Speaker 2:That's so interesting to me because these streamers are actors essentially yeah like I've been. I've been like watching a little bit more of it and getting more into the clips in the different houses and stuff and they like put on a show and they're like really good actors you know they turn up, but he like literally that's what a dude said he would go in and he waited till every everybody who came in yeah to work.
Speaker 1:If he was working on behind the scenes or in front, he would introduce himself and say that exact same thing. I'm going to be a different way in a few hours. That's not something that you, like you know. You can just go away from me, or you, we can do something. You can let me know or somebody around me know, but when I'm on this camera, I'm gonna have to be on, I'm gonna have to be turned up because that's what my fan base wants from me. And once I heard that, I just kind of got to understand. Like, like you said, these guys are just, they're living a facade and he's just going through that arc of. I was crashing out because one of the things he did beforehand there was a dance in new york called the naughty dance. I don't know if you're familiar with that and it was basically you're. You look like you're stabbing yourself because they were talking about you're stabbing a dude who name was like naughty or something like that I had, I have no idea it was a gang thing.
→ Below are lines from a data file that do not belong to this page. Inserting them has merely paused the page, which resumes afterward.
/-- A managed node's authenticated frame. -/
def authFrame (f : MacFrame) (h : Hdr) (n : Node) : Effect := ask fun s =>
  let i := f.nidx
  let tsfd : Int := s.tSfd f.mode
  let sfd : Int := f.sfd
  let near := nearSlot 0 (sfd - tsfd)
  let hit := fun (alt : Bool) => s.mac.watches.find? (fun x => x.nidx = i && x.alt = alt && decide ((sfd - x.e).natAbs ≤ x.g))
  let w0 := match hit false, hit true with
    | some x, _ => some x
    | none, some x => some x
    | none, none => none
  let scheduled := w0.filter (fun x => decide ((sfd - (x.wake + tsfd)).natAbs ≤ 32000000))
  let w : Int := match scheduled with
    | some x => x.wake
    | none => near
  let e := sfd - (w + tsfd)
  let searched := n.state = 4 || s.inContention f
  let missed := w0.isNone && s.mac.watches.any (fun x => x.nidx = i && !x.alt)
  let rep := driftReport f h
  let trim := match rep with
    | some (_, t, _) => t
    | none => 0
  let synced := getD s.mac.synced i false && !searched
  let n1 := { n with
    lastHeard := f.sfd, rssi := fieldLe f.record 0 2, lqi := byteAt f.record 2, rxCount := (n.rxCount + 1) % 2 ^ 32
    lastErr := unsigned 16 (clampI (-32768) 32767 (roundAway e 1000)), misses := 0
    state := if n.state = 3 || n.state = 4 then 2 else n.state, temp := match rep with
      | some (t, _, _) => t
      | none => n.temp }
  let n2 := match rep with
    | some (_, _, b) => n1.setFlagBit 1 b
    | none => n1
  let n3 := if searched then { n2.setFlagBit 0 false with dev := s.fld MAC.MISS_CFG_DEV_INIT * 10 } else n2
  let w' := nearSlot n.anchor (sfd - tsfd - Int.tdiv (n.rate * (sfd - n.anchor)) 1000000000)
  let n4 :=
    if !synced || s.flag MAC.MAC_EXP_DRIFT_FREEZE then n3
    else match scheduled with
      | some _ => if 1000000000 ≤ w - n.anchor then rateSample s n3 w e trim false else n3
      | none => if decide (1000000000 ≤ w' - n.anchor) && decide ((s.predict n w'.toNat 0).2 < 125000)
          then rateSample s n3 w' (sfd - (w' + tsfd)) trim true else n3
  seq [
    putNode i n4,
    setMac fun m => { m with
      watches := m.watches.map (fun x => if some x = w0 then { x with heard := true } else x)
      search := m.search.filter (· ≠ i), synced := if searched then eraseKey m.synced i else m.synced
      meas := insertKey m.meas i { sfd := f.sfd, wake := w.toNat, err := e, ends := f.sfd + s.bodyTime f.mode f.psdu.length, port := f.port
                                   chan := f.chan, mode := f.mode, level := h.level, seq := h.seqn, searched := searched
                                   kind := if scheduled.isNone then 2 else if (hit false).isSome then 0 else 1 } },
    when missed (count (MAC.CNT_HI 1)),
    when searched (seq [count (MAC.CNT_LO 7), fire 43 i]),
    when (h.form = .poll) (seq [count (MAC.CNT_HI 0), fire 40 (i + f.port * 2 ^ 17 + b2n scheduled.isNone * 2 ^ 19)])]

/-- AUTH_FRAME: the oldest authenticated frame handed to MAC. -/
def execAuthFrame := run (inDomain 2 (ask fun s => match s.mac.inbox with
  | [] => nothing
  | f :: rest => seq [setMac fun m => { m with inbox := rest },
      when (s.flag MAC.MAC_CTL_EN) (match parseHdr f.psdu f.psdu.length with
        | some h => withNode f.nidx fun n => when (n.state ≠ 0) (authFrame f h n)
        | none => nothing)]))

/-! ### Decisions (R233, R236) -/

/-- ALT is cleared: the alternate wake is watched no more. -/
def clearAlt (i : Nat) : Effect := seq [mapNode i fun n => n.setFlagBit 2 false, unfileAlt i, endWatches i false]

/-- WAKE_DECISION of node `i`'s main wake. -/
def execWakeDecision (i : Fin 131072) := run (inDomain 2 (ask fun s =>
  match s.mac.watches.find? (fun x => x.nidx = i.val && !x.alt) with
  | none => nothing
  | some x => when (s.flag MAC.MAC_CTL_EN && decide (x.decide_ ≤ s.ns)) (seq [
      setMac fun m => { m with watches := m.watches.erase x }, clearAlt i,
      when (!x.heard) (withNode i fun n => ask fun s =>
        let k := n.misses + 1
        let n' := { n with misses := k, missTotal := min (n.missTotal + 1) 65535 }
        seq [count (MAC.CNT_LO 0), fire 41 (i + k * 2 ^ 20),
          if s.fld MAC.MISS_CFG_MISS_LIMIT < k then seq [enterSearch i n', endWatches i true]
          else seq [putNode i { n' with state := 3 }, fileWake i (x.wake + n.interval * 250000)]])])))

/-- ALT_WAKE_EXPIRE of node `i`'s alternate wake. -/
def execAltWakeExpire (i : Fin 131072) := run (inDomain 2 (ask fun s =>
  match s.mac.watches.find? (fun x => x.nidx = i.val && x.alt) with
  | none => nothing
  | some x => when (s.flag MAC.MAC_CTL_EN && decide (x.decide_ ≤ s.ns)) (clearAlt i)))

/-! ### Acknowledgements (R235, R236) -/

/-- Whether a MACREQ ACK still waits for its frame's measurement. -/
def State.ackWaits (s : State) (d : Desc) : Bool :=
  s.mac.inbox.any (fun f => f.nidx = d.nidx && f.sfd = d.sfd) ||
    s.cry.ctxs.any (fun e => e.2.decision.nidx = d.nidx && e.2.decision.managed && (match e.2.frame with
      | some x => x.sfd = d.sfd
      | none => false))

/-- The interval the tag holds. -/
def State.tagInterval (s : State) (i : Nat) (n : Node) : Nat := getD s.mac.tagIv i n.interval

/-- The next wake of the tag's unchanged schedule after a frame. -/
def State.oldSchedule (s : State) (i : Nat) (n : Node) (x : Meas) : Nat :=
  let iv := s.tagInterval i n * 250000
  if x.kind ≠ 2 then x.wake + iv
  else if s.mac.calendar.any (fun e => e.nidx = i && !e.alt) then n.wake
  else n.anchor + ((x.sfd - n.anchor) / max iv 1 + 1) * iv

/-- The acknowledgement's bytes before its MIC, and the length of its MHR. -/
def State.ackBytes (s : State) (n : Node) (x : Meas) (fp : Bool) : List Nat × Nat :=
  let fc := (if x.level = 0 then 0x2002 else 0x200A) + b2n fp * 0x10
  let hdr := leBytes fc 2 ++ [x.seq] ++ (if x.level = 0 then [] else [x.level + 8, 0, 0, 0, 0, 0])
  (hdr ++ leBytes (unsigned 16 (roundAway x.err 1000)) 2 ++ leBytes n.interval 4 ++ [n.chan] ++
    leBytes (unsigned 16 (clampI (-32767) 32767 (roundAway n.rate 10))) 2 ++
    [b2n s.fe.armed.isSome + 2 * b2n x.searched], hdr.length)

/-- An acknowledgement is staged: its next wake is filed and ACK_OUT set. -/
def ackStaged (i : Nat) (n : Node) (x : Meas) (fp : Bool) (b : Nat) : Effect := ask fun s =>
  let next := x.wake + n.interval * 250000
  seq [
    setMac fun m => { m with acks := insertKey m.acks i { anchor := x.wake, wake := next, fp := fp, oldAnchor := n.anchor, oldWake := s.oldSchedule i n x, changed := n.interval ≠ s.tagInterval i n, oldState := n.state, buf := b } },
    mapNode i fun n => { n.setFlagBit 3 true with anchor := x.wake },
    fileWake i next, mapNode i fun y => { y with anchor := n.anchor }]

/-- MACREQ ACK on poll descriptor `d` at instant `ta`: goes on with voice and comparator, or a code of Table 03.5. -/
def macAck (d : Desc) (ta : Instant) (fp auto : Bool) (refused : Nat → Effect) (ok : Nat → Nat → Effect) : Effect := ask fun s =>
  let i := d.nidx
  if !s.flag MAC.MAC_CTL_EN then refused 0x0C
  else withNode i fun n => ask fun s =>
    if n.state = 0 then refused 0x0B
    else match (find s.mac.meas i).filter (fun x => x.sfd = d.sfd) with
      | none => refused 0x0F
      | some x =>
        let fp := if auto then !(s.dlRing i).isEmpty else fp
        let (l, a) := s.ackBytes n x fp
        withMacBuf (refused 5) fun b =>
          let q : TxReq := { port := x.port, chan := x.chan, mode := x.mode, request := signed 8 n.txpwr, fcs := true, cca := false
                             buf := b, len := l.length + micLen x.level + 2, tag := 0#32, cring := 0, owner := .ack, ident := i, trig := ta }
          let done := fun v c => seq [ackStaged i n x fp b, ok v c]
          if x.level = 0 then seq [putBytes (bufAddr b) l, stage q (fun c => seq [freeChain b, refused c]) done]
          else stageSealed .ack i b l a x.level (2 ^ 31 + i) q refused done

/-! ### Downlink delivery (R247, R248) -/

def setBurst (i : Nat) (b : Burst) : Effect := setMac fun m => { m with bursts := insertKey m.bursts i b }
def endBurst (i : Nat) : Effect := setMac fun m => { m with bursts := eraseKey m.bursts i }

/-- The head frame of node `i` is dropped. -/
def dropDl (i : Nat) : Effect := ask fun s => match s.dlRing i with
  | [] => nothing
  | f :: _ => seq [popDl i, freeDesc f.d, count (MAC.CNT_LO 4), fire 49 i]

/-- The burst ends with a failure of the head frame. -/
def dlFail (i : Nat) : Effect := seq [endBurst i, withNode i fun n => ask fun s =>
  if s.fld MAC.DL_CFG_DL_RETRIES ≤ n.dlRetry + 1 then dropDl i else putNode i { n with dlRetry := n.dlRetry + 1 }]

/-- The Downlink data MHR (Table 06.1): key index and frame counter are the cipher engine's. -/
def State.dlMhr (s : State) (n : Node) (ar fp : Bool) (level : Nat) : List Nat :=
  leBytes (0x9C49 + b2n ar * 0x20 + b2n fp * 0x10) 2 ++ [n.dsn] ++ leBytes (s.fld MAC.ADDR_PAN_ID) 2 ++ leBytes n.eui 8
    ++ leBytes (s.fld MAC.ADDR_SHORT_ADDR) 2 ++ [level + 8, 0, 0, 0, 0, 0]

/-- The request of a downlink staging, TA_eff after `ends`. -/
def State.dlReq (s : State) (i : Nat) (n : Node) (b : Burst) (owner : TxOwner) (buf len ends : Nat) : TxReq :=
  { port := b.port, chan := b.chan, mode := b.mode, request := signed 8 n.txpwr, fcs := true, cca := false, buf := buf, len := len
    tag := 0#32, cring := 0, owner := owner, ident := i, trig := BitVec.ofNat 64 (ends + s.taEff b.port b.mode - 200) }

/-- MAC sends a NULL frame (R248). -/
def sendNull (i : Nat) (b : Burst) (ends : Nat) : Effect := withNode i fun n => withFree 3 fun f => ask fun s =>
  let level := match find s.mac.meas i with
    | some x => if x.level = 0 then 1 + f % 7 else x.level
    | none => 1 + f % 7
  let l := s.dlMhr n false false level ++ [0x02]
  withMacBuf (endBurst i) fun buf => seq [
    putNode i { n with dsn := (n.dsn + 1) % 256 }, setBurst i { b with isNull := true, await_ := none, seen := none },
    stageSealed .null i buf l 21 level (2 ^ 31 + i) (s.dlReq i n b .null buf (l.length + micLen level + 2) ends)
      (fun _ => endBurst i) (fun _ _ => nothing)]

/-- MAC sends node `i`'s head frame, sealing it at its first sending; an empty ring sends NULL. -/
def sendDl (i : Nat) (b : Burst) (ends : Nat) : Effect := withNode i fun n => ask fun s => match s.dlRing i with
  | [] => sendNull i b ends
  | f :: rest =>
    let q := s.dlReq i n b .downlink f.d.buf f.d.len ends
    let level := bits f.d.w2.toNat 2 0
    let b' := { b with sent := b.sent + 1, isNull := false, await_ := none, seen := none }
    let r := BitVec.ofNat 32 (2 ^ 31 + i)
    if f.sealed then stage q (fun _ => dlFail i) (fun _ _ => setBurst i b')
    else
      let fp := !rest.isEmpty && decide (b.sent + 1 < s.fld MAC.DL_CFG_DL_BURST)
      let lost := seq [endBurst i, dropDl i]
      if !s.flag CRY.CRY_CTL_EN || !s.on 16 then lost
      else seq [putChain f.d.buf 0 (s.dlMhr n (!bit f.d.w2.toNat 3) fp level),
        loadNow r (fun _ => lost) fun m => ask fun s => drawNow (s.refSlot r) lost fun fc =>
          stage q (fun _ => dlFail i) fun _ _ => seq [
            mapNode i fun n => { n with dsn := (n.dsn + 1) % 256 },
            setDl i ({ f with sealed := true, seq := n.dsn, fp := fp } :: rest), setBurst i b',
            submitJob { sealing := true, ref := r, buf := f.d.buf, cring := 0, len := f.d.len - micLen level - 2, hdrLen := 21, level := level
                        alg := 0, early := false, tag := 0#32, owner := .mac .downlink i, key := some (0, some m), fc := fc }]]

/-- The head frame is delivered: the next goes while frame-pending was set, NULL where no data frame follows. -/
def dlDelivered (i : Nat) (b : Burst) (ends : Nat) : Effect := ask fun s => match s.dlRing i with
  | [] => endBurst i
  | f :: rest => seq [popDl i, freeDesc f.d, count (MAC.CNT_HI 4),
      if !f.fp then endBurst i
      else if rest.isEmpty || decide (s.fld MAC.DL_CFG_DL_BURST ≤ b.sent) then sendNull i b ends
      else sendDl i b ends]

/-- TAG_ACK: a tag acknowledgement that FWD handed over. -/
def execTagAck := run (inDomain 2 (ask fun s => match s.mac.tagAcks with
  | [] => nothing
  | f :: rest =>
    let hit := s.mac.bursts.find? (fun e => e.2.port = f.port && e.2.chan = f.chan && (match e.2.await_ with
      | some (_, t) => decide (((f.sfd : Int) - t).natAbs ≤ s.fld MAC.DL_CFG_DL_ACKTOL * 1000)
      | none => false))
    let d := rxDesc f.port f.chan f.psdu.length f.buf f.sfd 0
    seq [setMac fun m => { m with tagAcks := rest }, match hit with
      | some (i, b) =>
        if (b.await_.map Prod.fst) = some (byteAt f.psdu 2) then
          seq [freeChain f.buf, dlDelivered i b (f.sfd + s.bodyTime f.mode f.psdu.length)]
        else seq [deliver (s.fld FWD.RING_SEL0_OTHER) d, dlFail i]
      | none => deliver (s.fld FWD.RING_SEL0_OTHER) d]))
Speaker 1:I'll see too old hun so he did that on stream and people were telling him what he was doing. He still kept doing it during this interview. I think some of the stuff that I didn't like was the fact that charlamagne said something that I don't really agree with. He said there's no value in shock being a shock job, literally.
Speaker 2:Shock value is a term for a reason, because there is value in shock. Like you gotta. You gotta make it provocative, you gotta get the people going.
Speaker 2:To me it just sounds so insane because for some reason he tried to act like to sniff seats yeah, they talked about that during the interview when, when people left like charlamagne's whole, like they had a, they used to have compilations on breakfast clubs of like his, his most shocking moments and those are the moments that went the most viral. Charlamagne saying that shop doesn't have any value after Birdman walking out is one of your best clips. After Ray J crashing out got you on the map is crazy. No, it's insane how quick we forget.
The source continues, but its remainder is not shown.